Maintenant, il faut qu’on reste unis, qu’on soutienne les personnes qui ont été arrêtées et qu’on continue à dénoncer la campagne politique qu’ils comptent mener contre la gauche radicale. Sinon, quelque chose me dit qu’ils trouveront un bouc émissaire à mettre en prison pour un moment. Il devient également évident qu’ils ont désormais l’intention d’intensifier la collaboration entre les différents services de police européens, afin d’identifier au niveau international, grâce à Interpol ou aux bases de données des polices nationales, les visages et les photos de ceux qui n’ont pas encore été identifiés.

Pour finir, on aimerait avoir votre avis sur ce qui s’est passé à Hambourg par rapport à la préparation du contre-sommet et aux attentes que vous aviez.
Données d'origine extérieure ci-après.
-- ==== Sys2Proof/Safety/Forms.lean ====
section
/-! DEFINITION. The vocabulary of the claims: the instructions of each family with their modes and opcode bytes as
the spec's rules list them, what an instruction may write, and the operand, the accesses and the bonus of a mode
as R160 to R178 and R96 give them. -/

namespace Sys2Proof.Machine

/-- An instruction as a family rule lists it: its opcode byte ("Encoding"), whether NMOS has it, its syntax, and
its addressing mode. -/
structure Form where
  opcode : Byte
  onNmos : Bool
  instr : Instr
  mode : Mode

/-- The encoding line of a form holds: its opcode byte and the variants that have it. -/
def Form.encoded (f : Form) : Prop := f.instr.opcode = f.opcode ∧ f.instr.onNmos = f.onNmos

/-- The effective address of a mode (R178). -/
def effectiveAddr (m : Mode) (s : State) : Word := (resolve m s).addr

/-- The accesses of Bus reads of a list of addresses, made one after the other, with what each answers (R90). -/
def readsOf : List Word → State → List Access
  | [], _ => []
  | addr :: rest, s => .read addr (s.peek addr) :: readsOf rest (s.noteRead addr)

/-- The addresses of the pointer reads of a mode in order, low byte first (R96, R171 to R175). -/
def pointerAddrs (m : Mode) (s : State) : List Word :=
  match m with
  | .ind w => [w, indirectNext s.variant w]
  | .indX o => [zext16 (o + s.x), zpNext (o + s.x)]
  | .indY o => [zext16 o, zpNext o]
  | .zpInd o => [zext16 o, zpNext o]
  | .absIndX w => [w + zext16 s.x, w + zext16 s.x + 1#16]
  | _ => []

/-- The pointer reads of a mode. -/
def pointerReads (m : Mode) (s : State) : List Access := readsOf (pointerAddrs m s) s

/-- The state after a mode's pointer reads. -/
def afterPointers (m : Mode) (s : State) : State := { s with bus := s.bus ++ pointerReads m s }

/-- The operand byte of a read instruction: the immediate byte, or what the Bus answers at the effective address
after the pointer reads. -/
def operandByte (m : Mode) (s : State) : Byte :=
  match m with
  | .imm v => v
  | m => (afterPointers m s).peek (effectiveAddr m s)

/-- The accesses of a read instruction after its instruction bytes (R96): the pointer reads, then the one data read;
none in Immediate mode, where the operand fetch is the data read. -/
def operandReads (m : Mode) (s : State) : List Access :=
  match m with
  | .imm _ => []
  | m => pointerReads m s ++ [.read (effectiveAddr m s) (operandByte m s)]

/-- The page-cross bonus of a mode (R177). -/
def crossBonus (m : Mode) (s : State) : Nat := if (resolve m s).crossed then 1 else 0

/-- The accesses of a store (R96). -/
def storeAccesses (m : Mode) (v : Byte) (s : State) : List Access :=
  pointerReads m s ++ [.write (effectiveAddr m s) v]

/-- The accesses of a read-modify-write that writes `v` (R96, R284). -/
def modifyAccesses (m : Mode) (v : Byte) (s : State) : List Access :=
  operandReads m s ++ [.write (effectiveAddr m s) v]

/-- The memory after a store to a mode's effective address. -/
def storedMem (m : Mode) (v : Byte) (s : State) : List Host.Cell :=
  busWrite s.map s.mem (effectiveAddr m s) v

/-- The memory after a word is pushed: high byte at `{0x01, SP}`, low byte at `{0x01, SP - 1}` (R83). -/
def pushedWordMem (w : Word) (s : State) : List Host.Cell :=
  busWrite s.map (busWrite s.map s.mem (stackAddr s.sp) (hi w)) (stackAddr (s.sp - 1#8)) (lo w)

/-- The memory after an exception's three pushes (R414). -/
def pushedFrameMem (w : Word) (status : Byte) (s : State) : List Host.Cell :=
  busWrite s.map (pushedWordMem w s) (stackAddr (s.sp - 2#8)) status

/-- The five accesses of an exception entry through `vector` (R96, R414): three writes, two reads. -/
def entryAccesses (w : Word) (status : Byte) (vector : Word) (s : State) : List Access :=
  [.write (stackAddr s.sp) (hi w), .write (stackAddr (s.sp - 1#8)) (lo w),
   .write (stackAddr (s.sp - 2#8)) status] ++ readsOf [vector, vector + 1#16] s

/-- The five registers an instruction can name. -/
inductive Reg where
  | a
  | x
  | y
  | sp
  | pc
  deriving DecidableEq, Repr

/-- A register's value as a number. -/
def regValue : Reg → State → Nat
  | .a, s => s.a.toNat
  | .x, s => s.x.toNat
  | .y, s => s.y.toNat
  | .sp, s => s.sp.toNat
  | .pc, s => s.pc.toNat

/-- LDA in its modes (R201). -/
def ldaForms (o : Byte) (w : Word) : List Form :=
  [⟨0xA1#8, true, .ldaIndX o, .indX o⟩,
   ⟨0xA5#8, true, .ldaZp o, .zp o⟩,
   ⟨0xA9#8, true, .ldaImm o, .imm o⟩,
   ⟨0xAD#8, true, .ldaAbs w, .abs w⟩,
   ⟨0xB1#8, true, .ldaIndY o, .indY o⟩,
   ⟨0xB2#8, false, .ldaZpInd o, .zpInd o⟩,
   ⟨0xB5#8, true, .ldaZpX o, .zpX o⟩,
   ⟨0xB9#8, true, .ldaAbsY w, .absY w⟩,
   ⟨0xBD#8, true, .ldaAbsX w, .absX w⟩]

/-- LDX in its modes (R202). -/
def ldxForms (o : Byte) (w : Word) : List Form :=
  [⟨0xA2#8, true, .ldxImm o, .imm o⟩,
   ⟨0xA6#8, true, .ldxZp o, .zp o⟩,
   ⟨0xAE#8, true, .ldxAbs w, .abs w⟩,
   ⟨0xB6#8, true, .ldxZpY o, .zpY o⟩,
   ⟨0xBE#8, true, .ldxAbsY w, .absY w⟩]

/-- LDY in its modes (R203). -/
def ldyForms (o : Byte) (w : Word) : List Form :=
  [⟨0xA0#8, true, .ldyImm o, .imm o⟩,
   ⟨0xA4#8, true, .ldyZp o, .zp o⟩,
   ⟨0xAC#8, true, .ldyAbs w, .abs w⟩,
   ⟨0xB4#8, true, .ldyZpX o, .zpX o⟩,
   ⟨0xBC#8, true, .ldyAbsX w, .absX w⟩]

/-- STA in its modes (R204). -/
def staForms (o : Byte) (w : Word) : List Form :=
  [⟨0x81#8, true, .staIndX o, .indX o⟩,
   ⟨0x85#8, true, .staZp o, .zp o⟩,
   ⟨0x8D#8, true, .staAbs w, .abs w⟩,
   ⟨0x91#8, true, .staIndY o, .indY o⟩,
   ⟨0x92#8, false, .staZpInd o, .zpInd o⟩,
   ⟨0x95#8, true, .staZpX o, .zpX o⟩,
   ⟨0x99#8, true, .staAbsY w, .absY w⟩,
   ⟨0x9D#8, true, .staAbsX w, .absX w⟩]

/-- STX in its modes (R205). -/
def stxForms (o : Byte) (w : Word) : List Form :=
  [⟨0x86#8, true, .stxZp o, .zp o⟩,
   ⟨0x8E#8, true, .stxAbs w, .abs w⟩,
   ⟨0x96#8, true, .stxZpY o, .zpY o⟩]

/-- STY in its modes (R206). -/
def styForms (o : Byte) (w : Word) : List Form :=
  [⟨0x84#8, true, .styZp o, .zp o⟩,
   ⟨0x8C#8, true, .styAbs w, .abs w⟩,
   ⟨0x94#8, true, .styZpX o, .zpX o⟩]

/-- STZ in its modes (R207). -/
def stzForms (o : Byte) (w : Word) : List Form :=
  [⟨0x64#8, false, .stzZp o, .zp o⟩,
   ⟨0x74#8, false, .stzZpX o, .zpX o⟩,
   ⟨0x9C#8, false, .stzAbs w, .abs w⟩,
   ⟨0x9E#8, false, .stzAbsX w, .absX w⟩]

/-- ADC in its modes (R250). -/
def adcForms (o : Byte) (w : Word) : List Form :=
  [⟨0x61#8, true, .adcIndX o, .indX o⟩,
   ⟨0x65#8, true, .adcZp o, .zp o⟩,
   ⟨0x69#8, true, .adcImm o, .imm o⟩,
   ⟨0x6D#8, true, .adcAbs w, .abs w⟩,
   ⟨0x71#8, true, .adcIndY o, .indY o⟩,
   ⟨0x72#8, false, .adcZpInd o, .zpInd o⟩,
   ⟨0x75#8, true, .adcZpX o, .zpX o⟩,
   ⟨0x79#8, true, .adcAbsY w, .absY w⟩,
   ⟨0x7D#8, true, .adcAbsX w, .absX w⟩]

/-- SBC in its modes (R251). -/
def sbcForms (o : Byte) (w : Word) : List Form :=
  [⟨0xE1#8, true, .sbcIndX o, .indX o⟩,
   ⟨0xE5#8, true, .sbcZp o, .zp o⟩,
   ⟨0xE9#8, true, .sbcImm o, .imm o⟩,
   ⟨0xED#8, true, .sbcAbs w, .abs w⟩,
   ⟨0xF1#8, true, .sbcIndY o, .indY o⟩,
   ⟨0xF2#8, false, .sbcZpInd o, .zpInd o⟩,
   ⟨0xF5#8, true, .sbcZpX o, .zpX o⟩,
   ⟨0xF9#8, true, .sbcAbsY w, .absY w⟩,
   ⟨0xFD#8, true, .sbcAbsX w, .absX w⟩]

/-- CMP in its modes (R252). -/
def cmpForms (o : Byte) (w : Word) : List Form :=
  [⟨0xC1#8, true, .cmpIndX o, .indX o⟩,
   ⟨0xC5#8, true, .cmpZp o, .zp o⟩,
   ⟨0xC9#8, true, .cmpImm o, .imm o⟩,
   ⟨0xCD#8, true, .cmpAbs w, .abs w⟩,
   ⟨0xD1#8, true, .cmpIndY o, .indY o⟩,
   ⟨0xD2#8, false, .cmpZpInd o, .zpInd o⟩,
   ⟨0xD5#8, true, .cmpZpX o, .zpX o⟩,
   ⟨0xD9#8, true, .cmpAbsY w, .absY w⟩,
   ⟨0xDD#8, true, .cmpAbsX w, .absX w⟩]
Jesse : En fait, on a peut-être réussi à faire plus que ce à quoi on s’attendait. La guerre psychologique de l’État et de la police était aussi dans nos esprits. Par exemple, ils avaient dit qu’ils réussiraient à arriver en une minute dans n’importe quel endroit de la ville de Hambourg. Au final, c’était n’importe quoi mais, même à moi, ça m’a fait un peu peur. Tout compte fait, j’ai surtout été très touché par la variété et la diversité de la résistance de masse sur l’ensemble de ces journées. Et je dois avouer que la variété, la diversité et le pluralisme de notre résistance et de la lutte dont on a fait l’expérience ces jours-ci, des actions militantes aux blocages, de la rave au cornering, des performances théâtrales (1000 zombies) à la masse critique contre le G20, des émeutes à la grande manifestation qui a compté plusieurs milliers de personnes… Eh bien, cette hétérogénéité de pratiques a été notre force. Donc ne nous laissons pas diviser ni séparer, nous ne devons pas nous affaiblir. Continuons à discuter et à débattre.
Andrea : Pour être honnêtes, nos attentes sont souvent différentes de nos souhaits, parce que nous ne sommes pas assez forts pour les faire devenir réalité. Mais, par exemple, pour la manifestation de jeudi, je pense que la plupart d’entre nous s’attendait à ce qu’il y ait une grande participation, ce qui a été le cas, et à ce que le rassemblement et la manifestation en soi soient bien organisés. À quelques jours du cortège, il devenait toujours plus évident qu’ils ne tolèreraient pas cette manifestation. Mais une chose est sûre, c’est qu’on ne s’attendait pas à une attaque aussi violente à ce moment-là, avant même que tout commence. Comme l’a également affirmé la coordination WELCOME2HELL, l’objectif du mouvement de contestation du G20 était d’interrompre ou d’empêcher l’événement, ou au moins de le perturber. En ce sens, on peut dire que nous avons atteint notre objectif. En revanche, personne ne pouvait s’imaginer les violences qui ont eu lieu le vendredi soir dans le quartier du Schanzenviertel. Il n’est pas surprenant qu’il y ait maintenant un débat général sur la violence, ni qu’il y ait un débat sur la violence au sein de la gauche. Mais je ne m’attendais clairement pas à ce qu’ils se fassent parmi les autonomes.

[135 personnes sont encore en prison : 6 italiens, 3 français, 2 russes, 2 hollandais, 1 autrichien, 1 suisse, 1 hongrois, 1 polonais, 1 tchèque, 1 sénégalais, 1 basque, 1 roumain, 1 serbe, auxquels il faut ajouter 13 allemands, dont 8 de Hambourg. 16 personnes ont été arrêtées mais libérées par la suite dont 1 grec, 1 vénézuelien, 1 turc, 1 hongrois et 12 allemands. Tous vivent ici, en Allemagne, et y ont leur résidence principale, ce qui fut l’un des motifs de leur libération avant les autres.